— THE PROBLEM —
From the data below, restate every line word for word.

....

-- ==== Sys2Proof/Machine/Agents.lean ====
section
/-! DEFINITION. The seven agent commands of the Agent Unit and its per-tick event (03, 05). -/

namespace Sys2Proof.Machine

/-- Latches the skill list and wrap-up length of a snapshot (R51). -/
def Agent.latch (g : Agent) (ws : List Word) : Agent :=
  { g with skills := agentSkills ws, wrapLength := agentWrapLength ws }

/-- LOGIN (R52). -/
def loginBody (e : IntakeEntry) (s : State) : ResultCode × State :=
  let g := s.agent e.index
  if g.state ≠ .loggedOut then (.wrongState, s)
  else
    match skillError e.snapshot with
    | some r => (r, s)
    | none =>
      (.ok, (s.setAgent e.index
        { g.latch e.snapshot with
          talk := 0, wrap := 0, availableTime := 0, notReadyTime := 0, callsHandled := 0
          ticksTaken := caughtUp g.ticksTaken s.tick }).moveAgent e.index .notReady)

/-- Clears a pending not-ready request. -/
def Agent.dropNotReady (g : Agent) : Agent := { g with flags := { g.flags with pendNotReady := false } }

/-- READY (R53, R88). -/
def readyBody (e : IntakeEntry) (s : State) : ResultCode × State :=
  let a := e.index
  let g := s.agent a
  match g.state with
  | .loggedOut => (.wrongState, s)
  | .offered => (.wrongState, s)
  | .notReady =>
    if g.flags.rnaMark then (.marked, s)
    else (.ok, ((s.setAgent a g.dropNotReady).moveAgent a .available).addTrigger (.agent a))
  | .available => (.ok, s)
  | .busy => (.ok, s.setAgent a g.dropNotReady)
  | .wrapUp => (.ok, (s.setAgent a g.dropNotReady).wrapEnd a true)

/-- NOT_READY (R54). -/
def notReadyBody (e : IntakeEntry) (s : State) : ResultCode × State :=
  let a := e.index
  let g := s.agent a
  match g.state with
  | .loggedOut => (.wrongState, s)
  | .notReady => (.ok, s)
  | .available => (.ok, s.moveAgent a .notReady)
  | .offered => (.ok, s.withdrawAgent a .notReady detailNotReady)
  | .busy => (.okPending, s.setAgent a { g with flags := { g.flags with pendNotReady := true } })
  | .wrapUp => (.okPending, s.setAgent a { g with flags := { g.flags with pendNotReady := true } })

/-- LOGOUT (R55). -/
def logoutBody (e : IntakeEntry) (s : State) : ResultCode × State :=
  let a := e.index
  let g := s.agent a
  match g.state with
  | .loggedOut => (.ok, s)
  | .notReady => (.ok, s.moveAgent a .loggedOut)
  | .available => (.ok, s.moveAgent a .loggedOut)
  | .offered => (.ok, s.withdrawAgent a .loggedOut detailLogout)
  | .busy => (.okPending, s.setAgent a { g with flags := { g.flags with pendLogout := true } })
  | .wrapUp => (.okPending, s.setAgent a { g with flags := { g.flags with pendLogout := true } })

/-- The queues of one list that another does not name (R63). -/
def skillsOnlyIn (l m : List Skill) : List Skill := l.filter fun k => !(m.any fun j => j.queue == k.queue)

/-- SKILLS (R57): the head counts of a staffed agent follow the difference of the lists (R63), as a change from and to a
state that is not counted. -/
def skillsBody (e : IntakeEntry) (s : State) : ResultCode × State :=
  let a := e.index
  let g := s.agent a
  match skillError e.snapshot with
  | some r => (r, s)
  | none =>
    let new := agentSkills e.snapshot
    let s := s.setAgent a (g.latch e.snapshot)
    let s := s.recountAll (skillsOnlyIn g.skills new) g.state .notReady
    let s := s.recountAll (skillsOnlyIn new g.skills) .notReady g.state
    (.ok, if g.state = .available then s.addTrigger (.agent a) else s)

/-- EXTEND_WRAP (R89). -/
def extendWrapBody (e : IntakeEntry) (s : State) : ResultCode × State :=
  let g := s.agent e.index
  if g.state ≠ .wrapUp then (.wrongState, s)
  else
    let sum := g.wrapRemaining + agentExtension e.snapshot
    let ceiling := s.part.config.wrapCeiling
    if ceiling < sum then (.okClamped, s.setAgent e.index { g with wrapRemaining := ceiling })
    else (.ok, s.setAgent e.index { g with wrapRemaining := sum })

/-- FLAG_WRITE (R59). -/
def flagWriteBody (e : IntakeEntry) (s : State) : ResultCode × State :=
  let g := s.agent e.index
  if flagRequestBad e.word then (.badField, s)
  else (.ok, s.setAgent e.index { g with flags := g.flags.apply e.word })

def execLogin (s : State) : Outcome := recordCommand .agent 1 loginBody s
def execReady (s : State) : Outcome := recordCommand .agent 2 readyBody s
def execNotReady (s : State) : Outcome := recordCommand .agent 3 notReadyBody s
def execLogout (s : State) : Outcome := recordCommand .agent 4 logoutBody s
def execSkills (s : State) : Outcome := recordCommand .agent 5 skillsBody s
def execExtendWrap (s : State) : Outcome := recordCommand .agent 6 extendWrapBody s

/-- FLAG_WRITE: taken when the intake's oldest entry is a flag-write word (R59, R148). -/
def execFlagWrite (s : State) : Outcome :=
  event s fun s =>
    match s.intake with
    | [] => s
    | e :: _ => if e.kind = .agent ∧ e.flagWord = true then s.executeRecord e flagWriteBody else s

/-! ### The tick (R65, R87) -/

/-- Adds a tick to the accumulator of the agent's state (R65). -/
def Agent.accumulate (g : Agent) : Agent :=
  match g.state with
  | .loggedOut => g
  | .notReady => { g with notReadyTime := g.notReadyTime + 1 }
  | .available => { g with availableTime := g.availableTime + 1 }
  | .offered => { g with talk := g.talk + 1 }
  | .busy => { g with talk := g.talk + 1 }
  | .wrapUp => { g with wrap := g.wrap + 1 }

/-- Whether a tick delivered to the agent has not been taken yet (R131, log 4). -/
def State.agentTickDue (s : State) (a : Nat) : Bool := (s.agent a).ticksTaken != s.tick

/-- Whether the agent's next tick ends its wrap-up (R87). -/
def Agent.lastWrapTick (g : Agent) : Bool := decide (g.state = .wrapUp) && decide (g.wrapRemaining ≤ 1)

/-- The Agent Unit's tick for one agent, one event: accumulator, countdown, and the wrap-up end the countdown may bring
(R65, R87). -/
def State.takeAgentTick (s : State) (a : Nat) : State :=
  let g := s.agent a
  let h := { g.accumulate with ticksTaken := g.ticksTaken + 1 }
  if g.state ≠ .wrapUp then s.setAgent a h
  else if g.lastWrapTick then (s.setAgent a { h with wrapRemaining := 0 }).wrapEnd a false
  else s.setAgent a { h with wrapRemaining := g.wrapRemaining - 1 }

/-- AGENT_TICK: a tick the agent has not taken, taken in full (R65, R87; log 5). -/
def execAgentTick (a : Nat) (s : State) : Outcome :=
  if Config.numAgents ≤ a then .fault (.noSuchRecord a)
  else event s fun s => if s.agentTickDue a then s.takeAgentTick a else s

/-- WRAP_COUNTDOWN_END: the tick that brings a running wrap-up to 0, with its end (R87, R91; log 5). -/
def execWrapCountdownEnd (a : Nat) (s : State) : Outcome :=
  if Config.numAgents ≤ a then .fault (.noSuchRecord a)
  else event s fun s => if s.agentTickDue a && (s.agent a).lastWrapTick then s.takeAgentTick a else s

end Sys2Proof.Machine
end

....

— YOUR SOLUTION —
-- ==== Sys2Proof/Machine/Agents.lean ====
section
/-! DEFINITION. The seven agent commands of the Agent Unit and its per-tick event (03, 05). -/

namespace Sys2Proof.Machine

/-- Latches the skill list and wrap-up length of a snapshot (R51). -/
def Agent.latch (g : Agent) (ws : List Word) : Agent :=
  { g with skills := agentSkills ws, wrapLength := agentWrapLength ws }

/-- LOGIN (R52). -/
def loginBody (e : IntakeEntry) (s : State) : ResultCode × State :=
  let g := s.agent e.index
  if g.state ≠ .loggedOut then (.wrongState, s)
  else
    match skillError e.snapshot with
    | some r => (r, s)
    | none =>
      (.ok, (s.setAgent e.index
        { g.latch e.snapshot with
          talk := 0, wrap := 0, availableTime := 0, notReadyTime := 0, callsHandled := 0
          ticksTaken := caughtUp g.ticksTaken s.tick }).moveAgent e.index .notReady)

/-- Clears a pending not-ready request. -/
def Agent.dropNotReady (g : Agent) : Agent := { g with flags := { g.flags with pendNotReady := false } }

/-- READY (R53, R88). -/
def readyBody (e : IntakeEntry) (s : State) : ResultCode × State :=
  let a := e.index
  let g := s.agent a
  match g.state with
  | .loggedOut => (.wrongState, s)
  | .offered => (.wrongState, s)
  | .notReady =>
    if g.flags.rnaMark then (.marked, s)
    else (.ok, ((s.setAgent a g.dropNotReady).moveAgent a .available).addTrigger (.agent a))
  | .available => (.ok, s)
  | .busy => (.ok, s.setAgent a g.dropNotReady)
  | .wrapUp => (.ok, (s.setAgent a g.dropNotReady).wrapEnd a true)

/-- NOT_READY (R54). -/
def notReadyBody (e : IntakeEntry) (s : State) : ResultCode × State :=
  let a := e.index
  let g := s.agent a
  match g.state with
  | .loggedOut => (.wrongState, s)
  | .notReady => (.ok, s)
  | .available => (.ok, s.moveAgent a .notReady)
  | .offered => (.ok, s.withdrawAgent a .notReady detailNotReady)
  | .busy => (.okPending, s.setAgent a { g with flags := { g.flags with pendNotReady := true } })
  | .wrapUp => (.okPending, s.setAgent a { g with flags := { g.flags with pendNotReady := true } })

/-- LOGOUT (R55). -/
def logoutBody (e : IntakeEntry) (s : State) : ResultCode × State :=
  let a := e.index
  let g := s.agent a
  match g.state with
  | .loggedOut => (.ok, s)
  | .notReady => (.ok, s.moveAgent a .loggedOut)
  | .available => (.ok, s.moveAgent a .loggedOut)
  | .offered => (.ok, s.withdrawAgent a .loggedOut detailLogout)
  | .busy => (.okPending, s.setAgent a { g with flags := { g.flags with pendLogout := true } })
  | .wrapUp => (.okPending, s.setAgent a { g with flags := { g.flags with pendLogout := true } })

/-- The queues of one list that another does not name (R63). -/
def skillsOnlyIn (l m : List Skill) : List Skill := l.filter fun k => !(m.any fun j => j.queue == k.queue)

/-- SKILLS (R57): the head counts of a staffed agent follow the difference of the lists (R63), as a change from and to a
state that is not counted. -/
def skillsBody (e : IntakeEntry) (s : State) : ResultCode × State :=
  let a := e.index
  let g := s.agent a
  match skillError e.snapshot with
  | some r => (r, s)
  | none =>
    let new := agentSkills e.snapshot
    let s := s.setAgent a (g.latch e.snapshot)
    let s := s.recountAll (skillsOnlyIn g.skills new) g.state .notReady
    let s := s.recountAll (skillsOnlyIn new g.skills) .notReady g.state
    (.ok, if g.state = .available then s.addTrigger (.agent a) else s)

/-- EXTEND_WRAP (R89). -/
def extendWrapBody (e : IntakeEntry) (s : State) : ResultCode × State :=
  let g := s.agent e.index
  if g.state ≠ .wrapUp then (.wrongState, s)
  else
    let sum := g.wrapRemaining + agentExtension e.snapshot
    let ceiling := s.part.config.wrapCeiling
    if ceiling < sum then (.okClamped, s.setAgent e.index { g with wrapRemaining := ceiling })
    else (.ok, s.setAgent e.index { g with wrapRemaining := sum })

/-- FLAG_WRITE (R59). -/
def flagWriteBody (e : IntakeEntry) (s : State) : ResultCode × State :=
  let g := s.agent e.index
  if flagRequestBad e.word then (.badField, s)
  else (.ok, s.setAgent e.index { g with flags := g.flags.apply e.word })

def execLogin (s : State) : Outcome := recordCommand .agent 1 loginBody s
def execReady (s : State) : Outcome := recordCommand .agent 2 readyBody s
def execNotReady (s : State) : Outcome := recordCommand .agent 3 notReadyBody s
def execLogout (s : State) : Outcome := recordCommand .agent 4 logoutBody s
def execSkills (s : State) : Outcome := recordCommand .agent 5 skillsBody s
def execExtendWrap (s : State) : Outcome := recordCommand .agent 6 extendWrapBody s

/-- FLAG_WRITE: taken when the intake's oldest entry is a flag-write word (R59, R148). -/
def execFlagWrite (s : State) : Outcome :=
  event s fun s =>
    match s.intake with
    | [] => s
    | e :: _ => if e.kind = .agent ∧ e.flagWord = true then s.executeRecord e flagWriteBody else s

/-! ### The tick (R65, R87) -/

/-- Adds a tick to the accumulator of the agent's state (R65). -/
def Agent.accumulate (g : Agent) : Agent :=
  match g.state with
  | .loggedOut => g
  | .notReady => { g with notReadyTime := g.notReadyTime + 1 }
  | .available => { g with availableTime := g.availableTime + 1 }
  | .offered => { g with talk := g.talk + 1 }
  | .busy => { g with talk := g.talk + 1 }
  | .wrapUp => { g with wrap := g.wrap + 1 }

/-- Whether a tick delivered to the agent has not been taken yet (R131, log 4). -/
def State.agentTickDue (s : State) (a : Nat) : Bool := (s.agent a).ticksTaken != s.tick

/-- Whether the agent's next tick ends its wrap-up (R87). -/
def Agent.lastWrapTick (g : Agent) : Bool := decide (g.state = .wrapUp) && decide (g.wrapRemaining ≤ 1)

/-- The Agent Unit's tick for one agent, one event: accumulator, countdown, and the wrap-up end the countdown may bring
(R65, R87). -/
def State.takeAgentTick (s : State) (a : Nat) : State :=
  let g := s.agent a
  let h := { g.accumulate with ticksTaken := g.ticksTaken + 1 }
  if g.state ≠ .wrapUp then s.setAgent a h
  else if g.lastWrapTick then (s.setAgent a { h with wrapRemaining := 0 }).wrapEnd a false
  else s.setAgent a { h with wrapRemaining := g.wrapRemaining - 1 }

/-- AGENT_TICK: a tick the agent has not taken, taken in full (R65, R87; log 5). -/
def execAgentTick (a : Nat) (s : State) : Outcome :=
  if Config.numAgents ≤ a then .fault (.noSuchRecord a)
  else event s fun s => if s.agentTickDue a then s.takeAgentTick a else s

/-- WRAP_COUNTDOWN_END: the tick that brings a running wrap-up to 0, with its end (R87, R91; log 5). -/
def execWrapCountdownEnd (a : Nat) (s : State) : Outcome :=
  if Config.numAgents ≤ a then .fault (.noSuchRecord a)
  else event s fun s => if s.agentTickDue a && (s.agent a).lastWrapTick then s.takeAgentTick a else s

end Sys2Proof.Machine
end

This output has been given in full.